In essence, these regulations aim to make financial institutions responsible for preventing and detecting activities involving money laundering and financing of terrorism by monitoring three aspects: the receipt of deposits or transfers, processing them, and sending them into the economy as legitimate funds.
It should be pointed out that the institutions subject to these regulations will not find things easy. The regulations are complex, difficult to implement, and costly, in particular for small financial institutions with little experience in international finance.
One of the requirements of these regulations is that banks and other financial institutions are under the obligation to set up a special internal structure, the "Comprehensive Risk Administration System (SIAR LC/FT after its initials in Spanish).
The new regulations require that all a bank's personnel, from the doorman to the president, "know" its customers and its customers' customers, which includes knowing what kind of business it is and where its managers, shareholders, suppliers and partners are from. It also means knowing where a transfer comes from and where it is going.
In order to comply with these regulations, it is essential that all personnel be trained in and committed to their application. Each employee, be he an executive or a teller, is a "risk factor," both for himself and for the bank. Failure to comply with these regulations could result in a prison sentence for those responsible or even the closure of the bank.
The regulations imply new, complicated procedures and controls that mean a sweeping change in the "culture" of financial institutions.

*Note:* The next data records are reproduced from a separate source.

/-- The sparse solver unit beside its registers. -/
structure Ssu where
  pending : List (Nat × SsuStart)
  running : Option (Nat × SsuStart)
  /-- the warm vectors as the SSU wrote them (R510), by problem -/
  warm : List (Nat × List Word)
  /-- one more than the beat of a problem's last start: starts of one beat count as one (R501) -/
  starts : List (Nat × Nat)
  deriving DecidableEq, Repr

/-- The solver after reset. -/
def Ssu.idle : Ssu := ⟨[], none, [], []⟩


/-- One frame of the deadline watch (R549 to R551). -/
structure FrameWatch where
  start : Nat
  deadline : Nat
  result : Bool
  deriving DecidableEq, Repr

/-- What Cinch holds beside its registers (R521 to R557). -/
structure Cinch where
  /-- beat of a RUN write that waits for a restart edge (R524) -/
  runReq : Option Nat
  /-- beat in which RUN is to be entered (R524) -/
  entry : Option Nat
  /-- beat of the accepted REARM (R526) -/
  rearmBeat : Nat
  /-- WDOG and FIRMWARE causes that stand until a REARM write (R526) -/
  held : List Nat
  /-- the last beat check failed, or EVT_LOCK was lost (R534) -/
  beatBad : Bool
  /-- loss of VIN_MAIN reported and not ended (R526) -/
  vinLost : Bool
  /-- CIN_DEMAND_N is low (R528) -/
  demand : Bool
  /-- beat of the last fault (R532) -/
  faultBeat : Option Nat
  /-- beat in which the hand-off request rose (R532) -/
  handoffBeat : Option Nat
  /-- the watchdog runs; beat of its start or last kick (R533) -/
  wdog : Option Nat
  /-- a safe-state command waits for its beat (R529) -/
  command : Bool
  /-- beat from which PWM_KILL_US counts (R529) -/
  killBase : Option Nat
  /-- the PWM pairs are to be forced off when PWM_KILL_US has passed -/
  killArmed : Bool
  /-- a BEAT fault: the pairs are to be forced off at once (R530) -/
  killNow : Bool
  /-- 10 µs checks since the last toggle of the safety outputs (R522) -/
  phase : Nat
  /-- transactions that wait for a verdict, the head first (R539) -/
  queue : List Nat
  /-- start of the current frame (R549) -/
  frameStart : Option Nat
  /-- frames whose deadline beat has not ended (R551) -/
  watch : List FrameWatch
  /-- the golden run in progress: its set, its reports so far, all of them good (R545) -/
  golden : Option (Nat × Nat × Bool)
  /-- unit records that ingress copied since the frame start, before the close (R556) -/
  gridRecs : List (List Byte)
  deriving DecidableEq, Repr

/-- Cinch after VAON has come up. -/
def Cinch.boot : Cinch where
  runReq := none
  entry := none
  rearmBeat := 0
  held := []
  beatBad := false
  vinLost := false
  demand := false
  faultBeat := none
  handoffBeat := none
  wdog := none
  command := false
  killBase := none
  killArmed := false
  killNow := false
  phase := 0
  queue := []
  frameStart := none
  watch := []
  golden := none
  gridRecs := []


/-- One Shauz port beside its registers (R562, R566, R582). -/
structure ShzPort where
  /-- SEQ of the last flit that it numbered -/
  txSeq : Nat
  /-- flits sent and not acknowledged, the oldest first; those beyond 256 wait -/
  out : List Flit
  /-- SEQ of the last flit that it accepted -/
  rxSeq : Nat
  /-- it asks for a replay -/
  nak : Bool
  /-- replays of the oldest flit -/
  replays : Nat
  /-- the NAKs until the first resent flit is settled are ignored -/
  replaying : Bool
  /-- flits with a bad CRC in a row; at 4 the lock is lost, and good flits count on from there to 12 (R562) -/
  badRun : Nat
  /-- own send stamp t1 of the exchange in progress -/
  t1 : Option Nat
  /-- beat from which the oldest flit that is not acknowledged waits (R566) -/
  waits : Nat
  /-- beat of the last fall or training (R562) -/
  trained : Option Nat
  /-- beat of the last exchange that the port began (R582) -/
  synced : Option Nat
  deriving DecidableEq, Repr

/-- A port that is DOWN. -/
def ShzPort.down : ShzPort := ⟨0, [], 0, false, 0, false, 0, none, 0, none, none⟩

/-- What a node keeps of one other node (R573, R574). -/
structure ShzPeer where
  /-- E2E_SEQ of the last message numbered -/
  sent : Nat
  /-- messages that the destination has not acknowledged, the oldest first; those beyond 256 wait -/
  held : List Flit
  /-- E2E_SEQ of the last message accepted -/
  accepted : Nat
  /-- messages accepted since the last E2E_ACK -/
  fresh : Nat
  deriving DecidableEq, Repr

/-- A peer with no message either way. -/
def ShzPeer.fresh0 : ShzPeer := ⟨0, [], 0, 0⟩

/-- A READ that waits for its RDATA (R577). -/
structure ShzRead where
  tag : Nat
  node : Nat
  /-- offset of the first byte wanted in the words read -/
  off : Nat
  len : Nat
  start : Nat
  deriving DecidableEq, Repr

/-- A READY recorded by a coordinator slot (R580). -/
structure ShzReady where
  slot : Nat
  node : Nat
  sec : Nat
  ns : Nat
  deriving DecidableEq, Repr

/-- The Shauz link beside its registers. -/
structure Shauz where
  ports : List (Nat × ShzPort)
  peers : List (Nat × ShzPeer)
  ready : List ShzReady
  reads : List ShzRead
  nextTag : Nat
  /-- node 0 has enumerated since it booted (R569) -/
  enumerated : Bool
  /-- the holders of the eight numbers as node 0 knows them: unique identifiers (R569) -/
  holders : List (Nat × Nat)
  /-- an enumeration is in progress at node 0: what the walk through port 0 reached -/
  walk : Option (List WalkEntry)
  /-- the enumeration walks through port 1 -/
  secondWalk : Bool
  /-- beat of a leave in progress (R590) -/
  leaving : Option Nat
  /-- CTRL.ENABLE = 0 took the ports DOWN (R590) -/
  stayDown : Bool
  /-- beat of the last beacon (R585) -/
  beacon : Nat
  /-- beat of the last beacon that node 0 sent -/
  beaconSent : Nat
  /-- the numbers of the last assignment in line order through port 0, and whether its ends meet (R568) -/
  order : List Nat
  ring : Bool
  /-- ports (node, port) that the last beacon reported DOWN -/
  broken : List (Nat × Nat)
  deriving DecidableEq, Repr

/-- The link after reset. -/
def Shauz.idle : Shauz where
  ports := []
  peers := []
  ready := []
  reads := []
  nextTag := 0
  enumerated := false
  holders := []
  walk := none
  secondWalk := false
  leaving := none
  stayDown := false
  beacon := 0
  beaconSent := 0
  order := []
  ring := false
  broken := []


/-- A firmware image in a runtime slot (R611, R612). -/
structure Firmware where
  image : List Byte
  version : Nat
  entry : Nat
  /-- 0 A, 1 B -/
  slot : Nat
  deriving DecidableEq, Repr

/-- A command to the Steward (R618): what STW_CMD and the arguments held as it was written. -/
structure StwCmd where
  op : Nat
  cls : Nat
  index : Nat
  arg0 : Nat
  arg1 : Nat
  pkg : Nat
  trusted : Bool
  beat : Nat
  /-- its failure code, once the Steward has carried it out -/
  code : Option Nat
  deriving DecidableEq, Repr

/-- The Steward beside its registers (R592 to R621). Instances are numbered 0 the Steward, 1 and 2 the Callers, 3 to 6 the
Reflex cores, 7 Cinch, 8 to 12 the Stirrup engines. -/
structure Steward where
  /-- the firmware that each instance runs -/
  active : List (Nat × Firmware)
  /-- the pending slots -/
  waiting : List (Nat × Firmware)
  /-- the command in progress, and commands written during a restart (R614, R615) -/
  cmd : Option StwCmd
  queue : List StwCmd
  /-- beat of the last write of the key to CFG_FUSE_UNLOCK (R609) -/
  unlock : Option Nat
  /-- no image has booted since VAON came up (R604, R606) -/
  vaonLost : Bool
  /-- the main stage has begun and the Steward has not booted yet (R593, R594) -/
  toBoot : Bool
  /-- Tier B training is in progress (R594) -/
  training : Bool
  /-- where the boot hart started (R594) -/
  bootHart : Option Nat
  /-- key slot that signed the running image (R609) -/
  signedBy : Option Nat
  deriving DecidableEq, Repr

/-- The Steward before its first boot. -/
def Steward.idle : Steward where
  active := []
  waiting := []
  cmd := none
  queue := []
  unlock := none
  vaonLost := true
  toBoot := false
  training := false
  bootHart := none
  signedBy := none

/-- The fuse array (R607 ff., table of fuses). Key hashes as numbers, first byte most significant. -/
structure Fuses where
  secureBoot : Bool
  keyHash0 : Nat
  keyHash1 : Nat
  keyRevoke : Nat
  /-- 64 bits; the count of blown bits is the lowest SEC_VERSION accepted -/
  rollback : Nat
  debugLock : Bool
  uid : Nat
  deriving DecidableEq, Repr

Recently, a Venezuelan financial institution was fined $10 million by the US authorities for what could be interpreted as an error committed in good faith when it accepted a deposit from a customer who turned out to be a drug trafficker. In this case, the fine was "only" US$10 million, but the example should serve as a warning for the owners and administrators of Venezuelan financial institutions on the importance of and the risks implicit in the new Sudeban regulations.